> [Activity]: Quote each record exactly, please, leaving none out.
Data for this task START
theorem startChannel_begins (h : (chan s c n).st = 0) (hok : startBad (withCtrl s c n v) c n = none) :
    startChannel s c n v none = beginTransfer (withCtrl s c n v) c n none := by
  simp only [startChannel, hab, h, Bool.false_eq_true, if_false, ne_eq, not_true_eq_false, writeCpCtl_eq_withCtrl, hok]

end Start

/-- The channel of a transfer that has just begun (R51, R57). -/
def startedChan (s : State) (c : Fin 64) (n : Fin 4) : Chan :=
  { Chan.reset with
    st := if (cpCtl s c n).outbound then 2 else 1, gen := (chan s c n).gen + 1,
    sync := !(cpCtl s c n).cont && ((cpCtl s c n).format == 1 || (cpCtl s c n).format == 2) }

/-- An outbound transfer, and one that takes the words pushed to it, begin without a request. -/
theorem beginTransfer_silent {s : State} {c : Fin 64} {n : Fin 4}
    (h : (cpCtl s c n).outbound = true ∨ (cpCtl s c n).source = 0) :
    beginTransfer s c n none = setChan s c n (startedChan s c n) := by
  unfold beginTransfer
  exact if_pos h

/-- Any other transfer sends its first read. -/
theorem beginTransfer_reads {s : State} {c : Fin 64} {n : Fin 4} (hin : (cpCtl s c n).outbound = false)
    (hsrc : (cpCtl s c n).source ≠ 0) : beginTransfer s c n none = sendRead (setChan s c n (startedChan s c n)) c n := by
  unfold beginTransfer
  exact if_neg (by simp [hin, hsrc])

/-- A read that is sent is noted in its channel and changes no memory. -/
theorem sendRead_spec (s : State) (c : Fin 64) (n : Fin 4) :
    chan (sendRead s c n) c n = { chan s c n with waiting := (nextRead s c n).2 } ∧
    (sendRead s c n).pe = s.pe ∧ (sendRead s c n).store = s.store := by
  simp [sendRead]

/-- The first read of a FETCH asks for the first words, 32 at most (R47). -/
theorem nextRead_first {s : State} {c : Fin 64} {n : Fin 4} (hsrc : (cpCtl s c n).source = 1) :
    (nextRead (setChan s c n (startedChan s c n)) c n).2 = min 32 (cpCount s c n) := by
  have hctl : cpCtl (setChan s c n (startedChan s c n)) c n = cpCtl s c n := rfl
  have hcnt : cpCount (setChan s c n (startedChan s c n)) c n = cpCount s c n := rfl
  simp only [nextRead, chan_setChan, hctl, hcnt, hsrc, if_true]
  rfl

/-- A FETCH begins in the phase that moves words, with its bank empty and its first read under way (R47, R51). -/
theorem beginTransfer_fetch {s : State} {c : Fin 64} {n : Fin 4} (hin : (cpCtl s c n).outbound = false)
    (hsrc : (cpCtl s c n).source = 1) :
    let t := beginTransfer s c n none
    (chan t c n).st = 1 ∧ (chan t c n).bank = [] ∧ (chan t c n).waiting = min 32 (cpCount s c n) ∧
    t.pe = s.pe ∧ t.store = s.store := by
  intro t
  have ht : t = sendRead (setChan s c n (startedChan s c n)) c n := beginTransfer_reads hin (by simp [hsrc])
  obtain ⟨hchan, hpe, hstore⟩ := sendRead_spec (setChan s c n (startedChan s c n)) c n
  simp only [ht, hchan, nextRead_first hsrc, chan_setChan]
  exact ⟨by simp [startedChan, hin], rfl, trivial, hpe, hstore⟩

section Abort
variable {s : State} {c : Fin 64} {n : Fin 4}

theorem abortChannel_idle (v : Reg32) (h : (chan s c n).st = 0) : abortChannel s c n v none = withCtrl s c n v := by
  simp [abortChannel, h, ackWrite, writeCpCtl_eq_withCtrl]

theorem abortChannel_moving (v : Reg32) (h : (chan s c n).st = 1 ∨ (chan s c n).st = 2) (ho : (chan s c n).owner = none) :
    abortChannel s c n (v ||| 2) none = setRegBits (setChan (Claims.warned s c n v) c n
      { Chan.reset with gen := (chan s c n).gen, consumed := (chan s c n).consumed }) (cpReg c n 0x10) 9 2 0x02 := by
  have h0 : (chan s c n).st ≠ 0 := by rcases h with h | h <;> simp [h]
  have h3 : (chan s c n).st ≠ 3 := by rcases h with h | h <;> simp [h]
  simp only [abortChannel, if_neg h0, if_neg h3, ho, ackWrite, ge_iff_le, reserved_or_two, logSource_course]
  rfl

theorem abortChannel_ready (v : Reg32) (h : (chan s c n).st = 3) :
    abortChannel s c n (v ||| 2) none = setChan (Claims.warned s c n v) c n { chan s c n with st := 0, bank := [] } := by
  have h0 : (chan s c n).st ≠ 0 := by simp [h]
  simp only [abortChannel, if_neg h0, if_pos h, ackWrite, ge_iff_le, reserved_or_two, logSource_course]
  rfl

end Abort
Data for this task END
> [The answer]:
theorem startChannel_begins (h : (chan s c n).st = 0) (hok : startBad (withCtrl s c n v) c n = none) :
    startChannel s c n v none = beginTransfer (withCtrl s c n v) c n none := by
  simp only [startChannel, hab, h, Bool.false_eq_true, if_false, ne_eq, not_true_eq_false, writeCpCtl_eq_withCtrl, hok]

end Start

/-- The channel of a transfer that has just begun (R51, R57). -/
def startedChan (s : State) (c : Fin 64) (n : Fin 4) : Chan :=
  { Chan.reset with
    st := if (cpCtl s c n).outbound then 2 else 1, gen := (chan s c n).gen + 1,
    sync := !(cpCtl s c n).cont && ((cpCtl s c n).format == 1 || (cpCtl s c n).format == 2) }

/-- An outbound transfer, and one that takes the words pushed to it, begin without a request. -/
theorem beginTransfer_silent {s : State} {c : Fin 64} {n : Fin 4}
    (h : (cpCtl s c n).outbound = true ∨ (cpCtl s c n).source = 0) :
    beginTransfer s c n none = setChan s c n (startedChan s c n) := by
  unfold beginTransfer
  exact if_pos h

/-- Any other transfer sends its first read. -/
theorem beginTransfer_reads {s : State} {c : Fin 64} {n : Fin 4} (hin : (cpCtl s c n).outbound = false)
    (hsrc : (cpCtl s c n).source ≠ 0) : beginTransfer s c n none = sendRead (setChan s c n (startedChan s c n)) c n := by
  unfold beginTransfer
  exact if_neg (by simp [hin, hsrc])

/-- A read that is sent is noted in its channel and changes no memory. -/
theorem sendRead_spec (s : State) (c : Fin 64) (n : Fin 4) :
    chan (sendRead s c n) c n = { chan s c n with waiting := (nextRead s c n).2 } ∧
    (sendRead s c n).pe = s.pe ∧ (sendRead s c n).store = s.store := by
  simp [sendRead]

/-- The first read of a FETCH asks for the first words, 32 at most (R47). -/
theorem nextRead_first {s : State} {c : Fin 64} {n : Fin 4} (hsrc : (cpCtl s c n).source = 1) :
    (nextRead (setChan s c n (startedChan s c n)) c n).2 = min 32 (cpCount s c n) := by
  have hctl : cpCtl (setChan s c n (startedChan s c n)) c n = cpCtl s c n := rfl
  have hcnt : cpCount (setChan s c n (startedChan s c n)) c n = cpCount s c n := rfl
  simp only [nextRead, chan_setChan, hctl, hcnt, hsrc, if_true]
  rfl

/-- A FETCH begins in the phase that moves words, with its bank empty and its first read under way (R47, R51). -/
theorem beginTransfer_fetch {s : State} {c : Fin 64} {n : Fin 4} (hin : (cpCtl s c n).outbound = false)
    (hsrc : (cpCtl s c n).source = 1) :
    let t := beginTransfer s c n none
    (chan t c n).st = 1 ∧ (chan t c n).bank = [] ∧ (chan t c n).waiting = min 32 (cpCount s c n) ∧
    t.pe = s.pe ∧ t.store = s.store := by
  intro t
  have ht : t = sendRead (setChan s c n (startedChan s c n)) c n := beginTransfer_reads hin (by simp [hsrc])
  obtain ⟨hchan, hpe, hstore⟩ := sendRead_spec (setChan s c n (startedChan s c n)) c n
  simp only [ht, hchan, nextRead_first hsrc, chan_setChan]
  exact ⟨by simp [startedChan, hin], rfl, trivial, hpe, hstore⟩

section Abort
variable {s : State} {c : Fin 64} {n : Fin 4}

theorem abortChannel_idle (v : Reg32) (h : (chan s c n).st = 0) : abortChannel s c n v none = withCtrl s c n v := by
  simp [abortChannel, h, ackWrite, writeCpCtl_eq_withCtrl]

theorem abortChannel_moving (v : Reg32) (h : (chan s c n).st = 1 ∨ (chan s c n).st = 2) (ho : (chan s c n).owner = none) :
    abortChannel s c n (v ||| 2) none = setRegBits (setChan (Claims.warned s c n v) c n
      { Chan.reset with gen := (chan s c n).gen, consumed := (chan s c n).consumed }) (cpReg c n 0x10) 9 2 0x02 := by
  have h0 : (chan s c n).st ≠ 0 := by rcases h with h | h <;> simp [h]
  have h3 : (chan s c n).st ≠ 3 := by rcases h with h | h <;> simp [h]
  simp only [abortChannel, if_neg h0, if_neg h3, ho, ackWrite, ge_iff_le, reserved_or_two, logSource_course]
  rfl

theorem abortChannel_ready (v : Reg32) (h : (chan s c n).st = 3) :
    abortChannel s c n (v ||| 2) none = setChan (Claims.warned s c n v) c n { chan s c n with st := 0, bank := [] } := by
  have h0 : (chan s c n).st ≠ 0 := by simp [h]
  simp only [abortChannel, if_neg h0, if_pos h, ackWrite, ge_iff_le, reserved_or_two, logSource_course]
  rfl

end Abort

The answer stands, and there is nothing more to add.